Emma uncrossed and recrossed her legs on the bench, shifting her weight, wondering why in the world Travis was even here. Maybe they just wanted someone else to identify the body. Maybe he was there to tell more lies about Emma, about how wild and perverted she’d been.

Her thoughts were interrupted by Detective Quinlan, who was now standing at the gate holding it open for her. “Thanks for coming down, Miss Mercer. Please follow me.”

As Quinlan led her past the clusters of desks, she was intensely aware of all the eyes following them both. Everyone in the office seemed to know who she was and what she was there for. A paunchy, buzz-cut officer gawked openly as she passed. A woman whose black hair was twisted in a high pompadour on her head took a surreptitious photo of her with a cell phone.

Who knew the police force would be just like a bunch of high school kids, I thought bitterly.

Quinlan led Emma down a linoleum hallway to an interrogation room at the back of the station. Like everything else in the building, the room was drab and industrial gray. A faded silk fig tree stood in a plastic pot in one corner, thick dust on its fake leaves. She glanced nervously at Quinlan. “How come we’re in an interrogation room?” she asked, trying to sound like she was joking. “Do I, uh, need a lawyer?”

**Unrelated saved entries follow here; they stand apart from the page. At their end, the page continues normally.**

-- ==== Sys2Proof/Config.lean ====
section
/-! DEFINITION. What is fixed for a block and is not state (spec/10_state.md R41): the two constants the source fixes
(spec/00_scope.md R7, decision D24), and the register values a block holds between creation and its first `reset()`,
which the spec leaves unspecified (R36). The opcode table `OPTAB` and the flag positions `Z_BIT` and `N_BIT` are
parameters too; their defaults stand where a repair can reach them: `opcodeTable` in Sys2Proof/Decode.lean, `zBit` and
`nBit` in Sys2Proof/Machine/Flags.lean. -/

namespace Sys2Proof

/-- `LOAD_ADDR`, where `load` puts the image (R7, R236). -/
def Config.loadAddr : Word := 0x8000

/-- `RESET_VEC`, the address of the reset vector's low byte (R7, R230). -/
def Config.resetVec : Word := 0xFFFC

/-- The longest image `load` accepts (spec/70_reset_and_hazards.md R237). DESIGN CHOICE (decision D9), log entry 7. -/
def Config.maxImage : Nat := 0x8000

/-- FREE VALUE: `A` between creation and the first reset (R36; U7: never a value picked). Log entry 5. -/
opaque Config.createdA : Byte

/-- FREE VALUE: `X` between creation and the first reset (R36). Log entry 5. -/
opaque Config.createdX : Byte

/-- FREE VALUE: `Y` between creation and the first reset (R36). Log entry 5. -/
opaque Config.createdY : Byte

/-- FREE VALUE: `P` between creation and the first reset (R36). Log entry 5. -/
opaque Config.createdP : Byte

/-- FREE VALUE: `PC` between creation and the first reset (R36). Log entry 5. -/
opaque Config.createdPC : Word

end Sys2Proof
end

Quinlan’s mustache twitched slightly. “No, no, Miss Mercer. Not to worry. This is just a casual conversation.” He moved to the far side of the table, then tossed two manila folders onto the table, side by side. The tab on the thicker one read SUTTON MERCER. The other read EMMA PAXTON.

Emma stared at the thin folder with her name on it. What could possibly be inside? The only time she’d ever gotten in trouble with the law in her old life was the night she and Alex had broken curfew to see a punk show on UNLV campus, and the officer then hadn’t even written them up—he’d just driven them home and handed them over to Alex’s furious mother, which had been bad enough. Was the file only for information about the body they’d found in the canyon? Her fingers ached to flip it open, but that was obviously impossible with Quinlan right in front of her.

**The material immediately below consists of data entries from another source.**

-- ==== Sys2Proof/Machine/Registers.lean ====
section
/-! DEFINITION. `TAX` and `INX` (spec/44_register_ops.md): the two handlers and the meaning of each row. -/

namespace Sys2Proof.Machine

/-- `X <- v`, flags from the new `X` (R185, R186). -/
def State.loadX (s : State) (v : Byte) : State := (s.setX v).updateZN v

/-- The handler of `TAX` (R185). -/
def State.transferAX (s : State) : State := s.loadX s.a

/-- The handler of `INX` (R186): modulo 256, no carry kept. -/
def State.incrementX (s : State) : State := s.loadX (s.x + 1)

/-- `TAX` (R185). -/
def execTax (s : State) : Host.Outcome State Fault Refusal := .next (s.beginInstr.transferAX.endInstr 1)

/-- `INX` (R186). -/
def execInx (s : State) : Host.Outcome State Fault Refusal := .next (s.beginInstr.incrementX.endInstr 1)

end Sys2Proof.Machine
end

I wanted to see inside just as badly as Emma did—especially if there was information about my body in her file. Every time I tried to imagine my corpse, an overwhelming sense of curiosity took hold of me. I’d never liked creepy things when I was alive—I didn’t watch slasher movies or medical dramas or anything like that. But the urge to see my body was like an itch just out of reach. It wouldn’t go away until I’d scratched it.